The region faces other challenges. As a major exporter of raw materials, it is subject to economic booms and recessions and its policies are volatile. An ongoing electoral cycle is sparking a wave of protest candidates and calling for greater state intervention in the economy.

There are also practical problems. Except in Brazil, software engineers are scarce and universities do not produce enough technology graduates. Fixed broadband connections are lacking in many areas.

SoftBank’s Claure, meanwhile, is comfortable increasing its technological bets. “Today, the Latin American fund has more than 100% IRR [internal rate of return] in local currency and it is probably the best performing fund we have today from an IRR perspective.

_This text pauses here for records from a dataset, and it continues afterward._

-- ==== Sys2Proof/Machine/Modes.lean ====
section
/-! DEFINITION. Modes and start-up: the clearing of dynamic state (R164, R175), the start of processing (R24, R68, R143),
mode changes (R174, R152), the image (R176, R177), and the meanings of the start-up and commit events. -/

namespace Sys2Proof.Machine

/-! ## Clearing and starting -/

/-- A point entry with its state cleared (R12, R143, R59, R25). -/
def Point.cleared (p : Point) : Point := { cfg := p.cfg }

/-- A line entry with its state cleared (R23, R64, R94): the effective speed is the design speed, stale on Sampled lines. -/
def Line.cleared (r : Line) : Line :=
  { cfg := r.cfg, speed := r.cfg.design, speedStale := r.cfg.source == .sampled }

/-- A zone, door or siren group with its state cleared (R67, R114, R132). -/
def Zone.cleared (r : Zone) : Zone := { cfg := r.cfg }
def Door.cleared (r : Door) : Door := { cfg := r.cfg }
def Group.cleared (r : Group) : Group := { cfg := r.cfg }

/-- R164: the Loop Port at a Restart or on leaving Bypass: the frame in transmission and the previous own station are kept. -/
def Port.cleared (now : Time) (silence : Nat) (p : Port) : Port :=
  { sending := p.sending, previous := p.previous, silenceAt := some (after now silence) }

/-- R175: the dynamic state of every block is cleared, the tables, the mode, the clock and a running Commit kept. -/
def clearDynamic (s : State) : State :=
  startSampling
    (syncPins
      { s with
        points := s.points.map Point.cleared
        lines := s.lines.map Line.cleared
        strikes := []
        zones := s.zones.map Zone.cleared
        trips := s.trips.map Trip.cleared
        doors := s.doors.map Door.cleared
        groups := s.groups.map Group.cleared
        port := s.port.cleared s.clock s.device.silenceLimit
        classifier := {}
        mgmt := { s.mgmt with staging := none, replaced := 0, expired := 0 }
        triggers := [] })

/-- R24, R68, R143: processing starts: slot-end deadlines and last-heard times are set. The effective speeds stand as the
clearing left them, at the design speeds. -/
def startProcessing (s : State) : State :=
  { s with
    zones := s.zones.map fun r => { r with slotEndAt := some (after s.clock (r.cfg.slotLength * 1000)) }
    points := s.points.map fun p =>
      if p.cfg.used then { p with drive := { p.drive with lastHeard := some s.clock } } else p }

/-- Processing starts when the mode entered is Observe or Protect. -/
def startIfActive (s : State) : State := if s.active then startProcessing s else s

/-! ## Mode changes (R174) -/

/-- R152, R62, R164: the part leaves Protect. -/
def leaveProtect (s : State) : State :=
  { s with
    points := s.points.map fun p =>
      { p with drive := { p.drive with repeatAt := none, disagreeAt := none }, valve := { p.valve with feedbackAt := none } }
    port := { s.port with urgent := [] } }

/-- R152: the records stand frozen from the entry to Bypass on. -/
def freezeRecords (m : Mode) (s : State) : State :=
  { s with points := if m = .bypass then s.points.map (Point.freezePoll s.clock) else s.points }

/-- R62: a valve found in disagreement on entry to Protect is timed from that moment. -/
def timeValve (i : PointIx) (s : State) : State :=
  if s.isKind i .valve && s.valveDisagrees i then
    s.modValve i fun r => { r with feedbackAt := some (after s.clock (s.point i).cfg.feedbackMs) }
  else s

/-- R152: on entry to Protect a loop record in disagreement has its command issued, and one that is not loses its Disagree
flag. -/
def testOnEntry (i : PointIx) (s : State) : State :=
  match (s.point i).drive.commanded with
  | some r => if s.inDisagreement i then issue i r s else testDisagreement false i s
  | none => testDisagreement false i s

/-- R152: the loop records that the entry to Protect changes. -/
def State.entryRecords (s : State) : List PointIx :=
  allPoints.filter fun i => s.isLoop i && (s.inDisagreement i || (s.point i).drive.disagree)

/-- R174, R152, R22: the part enters Protect from Observe. The records are taken in any order (log 5). -/
def enterProtect (s : State) : State :=
  let t := syncPins { s with mode := .protect }
  let u := inAnyOrder (t.entryRecords.map testOnEntry) t
  allPoints.foldl (fun v i => timeValve i v) u

/-- R174: an accepted change of mode, to a mode other than the one the part is in. -/
def changeMode (m : Mode) (s : State) : State :=
  match s.mode with
  | .bypass => startIfActive { clearDynamic s with mode := m }
  | .protect => syncPins { freezeRecords m (leaveProtect s) with mode := m }
  | .observe => if m = .protect then enterProtect s else syncPins { freezeRecords m s with mode := m }
  | .loading => s

/-- A line is not Normal, for some line. -/
def State.anyLineBusy (s : State) : Bool := s.lines.toList.any fun r => r.state != .normal

/-- Some zone is at or above a level. -/
def State.anyZoneAt (s : State) (n : Level) : Bool := s.zones.toList.any fun r => r.level.atLeast n

/-- R174: a change of mode is held. -/
def State.modeHeld (s : State) (m : Mode) : Bool :=
  match s.mode, m with
  | .protect, .observe | .protect, .bypass => s.anyZoneAt .alarm || s.anyLineBusy
  | .observe, .protect =>
    s.anyZoneAt .alarm || s.anyLineBusy || s.points.toList.any fun p => p.valve.state != .closed
  | _, _ => false

/-- R175: a Restart is held. -/
def State.restartHeld (s : State) : Bool := s.mode == .protect && (s.anyZoneAt .alarm || s.anyLineBusy)

/-- R175: an accepted Restart. -/
def restartPart (s : State) : State := startIfActive (clearDynamic s)

/-! ## The image (R176, R177) -/

/-- R176: the image content, from the configuration parts as they stand. -/
def State.snapshot (s : State) : Image where
  device := s.device
  mode := s.mode
  points := s.points.map (·.cfg)
  lines := s.lines.map (·.cfg)
  zones := s.zones.map (·.cfg)
  trips := s.trips.map (·.cfg)
  doors := s.doors.map (·.cfg)
  groups := s.groups.map (·.cfg)
  cadences := s.cadences

/-- R177: the image read from the memory is good: the check word agrees, the part code is the part's own, and every entry
passes its validation. -/
def State.goodImage (s : State) : Option Image :=
  match s.memory with
  | .unreadable => none
  | .image part m => if part = Config.partCode ∧ m.valid = true then some m else none

/-- R177: the tables and the Device record take an image's configuration parts, and the maps are built. -/
def loadImage (m : Image) (s : State) : State :=
  rebuildMaps
    { s with
      device := m.device
      mode := m.mode
      points := m.points.map fun c => { cfg := c }
      lines := m.lines.map fun c => ({ cfg := c } : Line).cleared
      zones := m.zones.map fun c => { cfg := c }
      trips := m.trips.map fun c => { cfg := c }
      doors := m.doors.map fun c => { cfg := c }
      groups := m.groups.map fun c => { cfg := c }
      cadences := m.cadences }

/-- R177, R162, R20: the part leaves Loading in the mode it now has. -/
def leaveLoading (s : State) : State :=
  startIfActive
    (startSampling
      { s with
        port := { s.port with silenceAt := some (after s.clock s.device.silenceLimit) }
        mgmt := { s.mgmt with loadingAt := none } })

/-- R177: start-up with a good image ends. -/
def startGood (m : Image) (s : State) : State := notify .started 0 m.mode.code (leaveLoading (loadImage m s))

/-- R177: start-up with a bad image ends: the tables hold their defaults, and the part enters Bypass. -/
def startBad (s : State) : State := notify .noImage 0 Mode.bypass.code (leaveLoading { loadImage {} s with mode := .bypass })

/-- IMAGE_READ_COMPLETE (R177). A read that completes after its 250 ms is bad (log 25). -/
def imageRead (answer : MemoryAnswer) (s : State) : State :=
  if s.mode = .loading then
    match answer, s.goodImage with
    | .answered, some m => if overdue s.clock s.mgmt.loadingAt then startBad s else startGood m s
    | _, _ => startBad s
  else s

/-- LOADING_TIMEOUT (R177). -/
def loadingEnds (s : State) : State := if s.mode == .loading && due s.clock s.mgmt.loadingAt then startBad s else s

/-- POWER_ON and RESET_PIN (R177): every block is at its power-on values. What is outside the part stands: the input pins
(log 30), and the configuration memory, whose image fails its check when a Commit was Running (R176). -/
def powerUp (s : State) : State :=
  { State.reset with
    pending := s.pending
    inputs := Vector.ofFn fun i => { raw := (s.input i).raw }
    memory := if s.mgmt.commit.isSome then .unreadable else s.memory
    draws := s.draws }

/-! ## Commit (R176) -/

/-- R176: an accepted Commit. -/
def startCommit (s : State) : State :=
  s.modMgmt fun m =>
    { m with commit := some { content := s.snapshot, deadline := after s.clock Config.commitLimit } }

/-- R176: a Commit ends as Failed, and the image it leaves fails its check. -/
def failCommit (s : State) : State :=
  notify .commitFailed 0 0
    { s with memory := .unreadable, mgmt := { s.mgmt with commit := none, lastCommit := .failed } }

/-- COMMIT_COMPLETION (R176): the writing and reading back has ended. One that comes after its 2000 ms is a failure
(log 25). -/
def commitEnds (result : ReadBack) (s : State) : State :=
  match s.mgmt.commit with
  | none => s
  | some c =>
    if result = .correct ∧ overdue s.clock (some c.deadline) = false then
      notify .commitDone 0 0
        { s with
          memory := .image Config.partCode c.content
          mgmt := { s.mgmt with commit := none, lastCommit := .done } }
    else failCommit s

/-- COMMIT_TIMEOUT (R176). -/
def commitLapses (s : State) : State :=
  match s.mgmt.commit with
  | none => s
  | some c => if reached s.clock c.deadline then failCommit s else s

/-! ## Events -/

/-- POWER_ON, R177. -/
def execPowerOn (s : State) : Host.Outcome State Fault Refusal := .next (powerUp s)

/-- RESET_PIN, R177. -/
def execResetPin (s : State) : Host.Outcome State Fault Refusal := .next (powerUp s)

/-- IMAGE_READ_COMPLETE, R177. -/
def execImageReadComplete (answer : MemoryAnswer) (s : State) : Host.Outcome State Fault Refusal :=
  .next (imageRead answer s)

/-- LOADING_TIMEOUT, R177. -/
def execLoadingTimeout (s : State) : Host.Outcome State Fault Refusal := .next (loadingEnds s)

/-- COMMIT_COMPLETION, R176. -/
def execCommitCompletion (result : ReadBack) (s : State) : Host.Outcome State Fault Refusal := .next (commitEnds result s)

/-- COMMIT_TIMEOUT, R176. -/
def execCommitTimeout (s : State) : Host.Outcome State Fault Refusal := .next (commitLapses s)

end Sys2Proof.Machine
end

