-- ==== Sys2Proof/Certificates/Slice0/Obligations.lean ====
section
/-! DEFINITION. The statements for the provers. -/

open Sys2Proof Sys2Proof.Machine

/-! ## The machine -/

/-- A step takes the command at the front of the queue, on the part with the queue's rest; on an empty queue it lets one
millisecond pass (model's choice, log 2). -/
def Obligations.StepTakesFront : Prop :=
  ∀ s : State,
    (∀ (c : Instr) (rest : List Instr), s.pending = c :: rest → step s = exec c { s with pending := rest }) ∧
    (s.pending = [] → step s = .next { s with clock := s.clock + 1 })

/-- Every command completes from every state, and none touches the queue or, unless it starts the part, the clock. -/
def Obligations.EveryCommandCompletes : Prop :=
  ∀ (c : Instr) (s : State), ∃ t, exec c s = .next t ∧ t.pending = s.pending ∧
    (c ≠ .powerOn → c ≠ .resetPin → t.clock = s.clock)

/-- The part right after power-on (R177, R1); the table and Device values in Loading are the model's (log 3). -/
def Obligations.ResetState : Prop :=
  State.reset.pending = [] ∧ State.reset.clock = 0 ∧ State.reset.mode = .loading ∧
    State.reset.mgmt = { loadingAt := some 250#32 } ∧ State.reset.port = {} ∧ State.reset.classifier = {} ∧
    State.reset.strikes = [] ∧ State.reset.triggers = [] ∧
    State.reset.device = { own := 125, supervisor := 1, silenceLimit := 100, returnLimit := 50 } ∧
    (∀ i, State.reset.point i = { cfg := { kind := .unused } }) ∧
    (∀ l, (State.reset.line l).tracks = [] ∧ (State.reset.line l).state = .normal) ∧
    (∀ z, (State.reset.zone z).level = .quiet ∧ (State.reset.zone z).window = 0) ∧
    (∀ d, (State.reset.door d).state = .unknown) ∧ (∀ g, (State.reset.group g).phase = .idle) ∧
    ∀ o, State.reset.output o = false

/-- The invariants below hold at power-on. -/
def Obligations.ResetInGoodOrder : Prop :=
  State.reset.withinCapacity ∧ State.reset.balanced ∧ State.reset.pinsFollow ∧ State.reset.mapsFollow ∧
    State.reset.tablesInRange ∧ State.reset.tablesDistinct ∧ State.reset.linesFit ∧ State.reset.commandsTimed

/-- Every step keeps the capacities of the queues and lists, and the balance of the Loop Port (R155). -/
def Obligations.BalanceKept : Prop :=
  ∀ s t : State, s.withinCapacity → s.balanced → step s = .next t → t.withinCapacity ∧ t.balanced

/-- R22: every step keeps the output pins following their points' commanded states: the pin of an output is driven in Protect
while the commanded state of the point on its channel of the own station, a general output or a siren, is On, and is off
otherwise. -/
def Obligations.PinsFollowKept : Prop :=
  (∀ s t : State, s.pinsFollow → step s = .next t → t.pinsFollow) ∧
  ∀ (s : State) (q : Fin 8), s.pinsFollow →
    let onPin := fun i : PointIx =>
      (s.point i).cfg.kind ≠ .unused ∧ (s.point i).cfg.station = s.device.own ∧
        (s.point i).cfg.channel = BitVec.ofNat 8 (8 + q.val)
    (s.mode ≠ .protect → s.output q = false) ∧
    ((∀ i, onPin i → (s.point i).drive.commanded ≠ some .outOn) → s.output q = false) ∧
    (s.tablesInRange → ∀ i, onPin i →
      ((s.point i).cfg.kind = .output ∨ (s.point i).cfg.kind = .siren) ∧
      (s.output q = true ↔ s.mode = .protect ∧ (s.point i).drive.commanded = some .outOn))

/-- R13: every step keeps the member lists and the service map those of the point table. The lists of a line hold the used
points of their kinds that name the line, each once, the detectors and valves by position, equal positions by index, and the
others by index; the line serves the zones of its detectors. -/
def Obligations.MapsFollowKept : Prop :=
  (∀ s t : State, s.mapsFollow → step s = .next t → t.mapsFollow) ∧
  (∀ s : State, s.mapsFollow ↔ ∀ l, s.membersOf l = Sys2Proof.Machine.membersOf (fun i => (s.point i).cfg) l) ∧
  ∀ (cfg : PointIx → PointCfg) (l : LineIx),
    let m := Sys2Proof.Machine.membersOf cfg l
    let position := fun i => (cfg i).position.getD 0
    let holds := fun (list : List PointIx) (kinds : List PointKind) =>
      list.Nodup ∧ ∀ i, i ∈ list ↔ (cfg i).line = some l ∧ (cfg i).kind ∈ kinds
    let placed := fun list : List PointIx =>
      list.Pairwise fun i j => position i < position j ∨ position i = position j ∧ i < j
    let ascending := fun list : List PointIx => list.Pairwise fun i j => i < j
    (holds m.detectors [.spark, .flame] ∧ placed m.detectors) ∧ (holds m.valves [.valve] ∧ placed m.valves) ∧
    (holds m.sensors [.airflow] ∧ ascending m.sensors) ∧ (holds m.fans [.fan] ∧ ascending m.fans) ∧
    (holds m.conveyors [.conveyor] ∧ ascending m.conveyors) ∧ (holds m.gates [.gate] ∧ ascending m.gates) ∧
    (∀ z, z ∈ m.serves ↔ ∃ i ∈ m.detectors, (cfg i).zone = some z) ∧ m.serves.Pairwise (· < ·)

/-- Every step keeps the tables as their writes check them: the fields in their ranges, each used point fit for its place with a
key of its own (R8, R14, R66, R82, R113, R130, R169); no door point of two doors, and the siren groups' lists and outputs apart
(R113, R131); beside maps that follow the point table, each line within its maximums and its end position, no two of its valves
at one position (R9, R14); and the time of each commanded state (R144). -/
def Obligations.TablesKept : Prop :=
  ∀ s t : State, step s = .next t →
    (s.tablesInRange → t.tablesInRange) ∧ (s.tablesDistinct → t.tablesDistinct) ∧
      (s.mapsFollow → s.linesFit → t.linesFit) ∧ (s.commandsTimed → t.commandsTimed)

/-! ## Start-up, modes and Restart -/

/-- R177: a power-on or the release of the reset pin puts every block at its power-on values and the part in Loading. What is
outside the part stands (log 30), and a Commit that was Running leaves an image that fails its check (R176). -/
def Obligations.PowerOnRestarts : Prop :=
  ∀ s : State, ∃ t, exec .powerOn s = .next t ∧ exec .resetPin s = .next t ∧
    t = { State.reset with
          pending := s.pending
          inputs := Vector.ofFn fun i => { raw := (s.input i).raw }
          memory := if s.mgmt.commit.isSome then .unreadable else s.memory
          draws := s.draws }

/-- R177, R13, R162, R20: a good image read in time gives the tables, the Device record, the maps and the mode, and a Started
notice. -/
def Obligations.GoodImageStarts : Prop :=
  ∀ (s : State) (m : Image), s.mode = .loading → s.memory = .image Config.partCode m → m.valid = true →
    overdue s.clock s.mgmt.loadingAt = false →
    ∃ u, exec (.imageReadComplete .answered) s = .next (notify .started 0 m.mode.code u) ∧ u.mode = m.mode ∧
      u.device = m.device ∧ (∀ i, (u.point i).cfg = m.points[i.val]) ∧ (∀ l, (u.line l).cfg = m.lines[l.val]) ∧
      (∀ z, (u.zone z).cfg = m.zones[z.val]) ∧ (∀ k, (u.trip k).cfg = m.trips[k.val]) ∧
      (∀ d, (u.door d).cfg = m.doors[d.val]) ∧ (∀ g, (u.group g).cfg = m.groups[g.val]) ∧ u.cadences = m.cadences ∧
      u.mapsFollow ∧ u.mgmt.loadingAt = none ∧ u.port.silenceAt = some (after s.clock m.device.silenceLimit) ∧
      (∀ i, (u.input i).level = false ∧ (u.input i).edges = 0) ∧
      ∀ z, (u.zone z).slotEndAt =
        if m.mode = .observe ∨ m.mode = .protect then some (after s.clock ((m.zones[z.val]).slotLength * 1000)) else none

/-- R177: a bad image, or one not read in time, leaves the tables at their defaults and the part in Bypass, with a NoImage
notice; the memory stands. -/
def Obligations.BadImageStarts : Prop :=
  ∀ (s : State) (c : Instr), s.mode = .loading →
    (c = .imageReadComplete .silent ∨ c = .imageReadComplete .damaged ∨
      (c = .imageReadComplete .answered ∧ (s.goodImage = none ∨ overdue s.clock s.mgmt.loadingAt = true)) ∨
      (c = .loadingTimeout ∧ due s.clock s.mgmt.loadingAt = true)) →
    ∃ u, exec c s = .next (notify .noImage 0 1 u) ∧ u.mode = .bypass ∧
      u.device = { own := 125, supervisor := 1, silenceLimit := 100, returnLimit := 50 } ∧
      (∀ i, (u.point i).cfg = { kind := .unused }) ∧ (∀ l, (u.line l).cfg = {}) ∧ (∀ z, (u.zone z).cfg = {}) ∧
      (∀ k, (u.trip k).cfg = {}) ∧ (∀ d, (u.door d).cfg = {}) ∧ (∀ g, (u.group g).cfg = {}) ∧
      (∀ k, u.cadence k = {}) ∧ u.memory = s.memory ∧ u.mgmt.loadingAt = none

/-- R174: Set Mode. The mode named is refused where it is Loading or none, changes nothing where the part is in it, is held by
the table's conditions, and is otherwise entered. A change out of Bypass clears the blocks; one out of Protect empties the
urgent queue and ends its deadlines; one into Bypass freezes the records, a poll that has lapsed being outstanding no longer
(R152, R150; log 31); one into Protect drives the pins, issues each command in disagreement, ends each Disagree that has no
ground and times each valve in disagreement (R152, R22, R62). -/
def Obligations.SetModeChanges : Prop :=
  ∀ (s : State) (rq : Request), s.permits rq 0 →
    let frozen := fun (m : Mode) (i : PointIx) =>
      match (s.point i).drive.pollPlaced with
      | some t =>
        if m = .bypass ∧ (s.point i).cfg.supervision.getD 0 * 1000 / 2 ≤ elapsed s.clock t then none else some t
      | none => none
    let differs := fun (i : PointIx) (r : Requested) =>
      (s.point i).drive.commanded = some r ∧ r.reconciled = true ∧
        ∀ code, (s.point i).drive.reported = some code → r.matchedBy s.clock (s.point i).drive.lastCommand code = false
    (rq.mode? = none → exec (.setMode rq) s = .next (reply rq .value s)) ∧
    ∀ m, rq.mode? = some m →
      (s.mode = m → exec (.setMode rq) s = .next (reply rq .done s)) ∧
      (s.mode = .protect → m ≠ .protect → s.alarmed → exec (.setMode rq) s = .next (reply rq .held s)) ∧
      (s.mode = .observe → m = .protect → s.alarmed ∨ (∃ i, (s.point i).valve.state ≠ .closed) →
        exec (.setMode rq) s = .next (reply rq .held s)) ∧
      (s.mode = .bypass → m ≠ .bypass →
        ∃ u, exec (.setMode rq) s = .next (notify .modeChanged 0 m.code (reply rq .done u)) ∧ u.mode = m ∧
          s.ClearedFrom u s.clock) ∧
      (s.mode = .protect → m ≠ .protect → ¬s.alarmed →
        ∃ u, exec (.setMode rq) s = .next (notify .modeChanged 0 m.code (reply rq .done u)) ∧ u.mode = m ∧
          u.port = { s.port with urgent := [] } ∧ (∀ o, u.output o = false) ∧ u.lines = s.lines ∧ u.zones = s.zones ∧
          u.doors = s.doors ∧ u.groups = s.groups ∧ u.strikes = s.strikes ∧
          ∀ i, u.point i =
            { s.point i with
              drive := { (s.point i).drive with repeatAt := none, disagreeAt := none, pollPlaced := frozen m i }
              valve := { (s.point i).valve with feedbackAt := none } }) ∧
      (s.mode = .observe → m = .bypass →
        exec (.setMode rq) s =
          .next (notify .modeChanged 0 1 (reply rq .done
            { s with
              mode := .bypass, outputs := Vector.replicate 8 false
              points := Vector.ofFn fun i =>
                { s.point i with drive := { (s.point i).drive with pollPlaced := frozen .bypass i } } }))) ∧
      (s.mode = .observe → m = .protect → ¬s.alarmed → (∀ i, (s.point i).valve.state = .closed) →
        ∃ u, exec (.setMode rq) s = .next (notify .modeChanged 0 3 (reply rq .done u)) ∧ u.mode = .protect ∧
          u.lines = s.lines ∧ u.doors = s.doors ∧ u.groups = s.groups ∧ u.strikes = s.strikes ∧
          (∀ z, (u.zone z).level = (s.zone z).level) ∧ u.pinsFollow ∧
          (∀ i, (u.point i).cfg = (s.point i).cfg ∧ (u.point i).drive.commanded = (s.point i).drive.commanded) ∧
          (s.commandsTimed → ∀ i, s.isLoop i = true →
            let d := (s.point i).drive
            (∀ r, differs i r →
              (u.point i).drive =
                { d with
                  lastCommand := some s.clock, repeatAt := some (s.clock + 1000#32)
                  disagreeAt :=
                    if d.repeatAt = none then
                      (if r.flagged then some (after s.clock (s.point i).cfg.feedbackMs) else none)
                    else d.disagreeAt } ∧
              ((∀ j, j ≠ i → s.isLoop j = true → (∀ q, ¬differs j q) ∧ (s.point j).drive.disagree = false) →
                u.port = (joinUrgent (commandFrame s i r) s).port)) ∧
            ((∀ r, ¬differs i r) →
              (u.point i).drive =
                if d.disagree then { d with repeatAt := none, disagreeAt := none, disagree := false } else d)) ∧
          (∀ i, (s.point i).cfg.kind ≠ .valve → (u.point i).valve = (s.point i).valve) ∧
          ∀ i r, (s.point i).cfg.kind = .valve → (s.point i).drive.commanded = some r → r = .opened ∨ r = .closed →
            (u.point i).valve =
              { (s.point i).valve with
                feedbackAt :=
                  if (s.point i).drive.reported = some (if r = .opened then Code.opened else .closed) then
                    (s.point i).valve.feedbackAt
                  else some (after s.clock (s.point i).cfg.feedbackMs) })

Three successes of Latin American start-ups

How Latin America Became the Next Big Tech Frontier
© Jakub Porzycki / NurPhoto via Reuters

Nubank claims to be the most successful start-up scene in Brazil. Since the launch of a credit card with no annual fee in 2014, the fintech has accumulated more than 40 million customers across its home country, Mexico and Colombia.

A funding round this year gave the unicorn a valuation of $ 30 billion and it is now considering a first public offering in the United States. With a focus on technology and customer service, the São Paulo-headquartered group challenged a Brazilian banking industry known for its high fees and bureaucracy.

Through its smartphone app, Nubank also offers personal and business accounts, loans, insurance and investment products.

The online used car platform Kavak was founded in Mexico in 2016 by Venezuelan entrepreneurs. The company recently raised $ 700 million in a funding round that valued it at $ 8.7 billion, one of the highest in Latin America. Investors include General Catalyst, SoftBank, and others.

Customers can buy or sell their used cars on the site, with the company acting as an intermediary and performing vehicle inspections as well as financing, warranties and door-to-door delivery. The company now operates in Brazil and Argentina and aims for further expansion.

How Latin America Became the Next Big Tech Frontier
© Joaquin Sarmiento / AFP via Getty

Rappi is the exceptional success of the Colombian start-up. Local entrepreneurs started the business in 2015 to deliver groceries, but it has since expanded into areas such as financial services. After expanding to nine countries and more than 200 cities, it aims to become Latin America’s “superapplication”.

One of Rappi’s innovations is the Turbo Fresh service, which aims to deliver the most requested products to customers in 10 minutes, using sophisticated “last mile” logistics. The name of the company is a pun on “rápido”, the Spanish word for “fast”.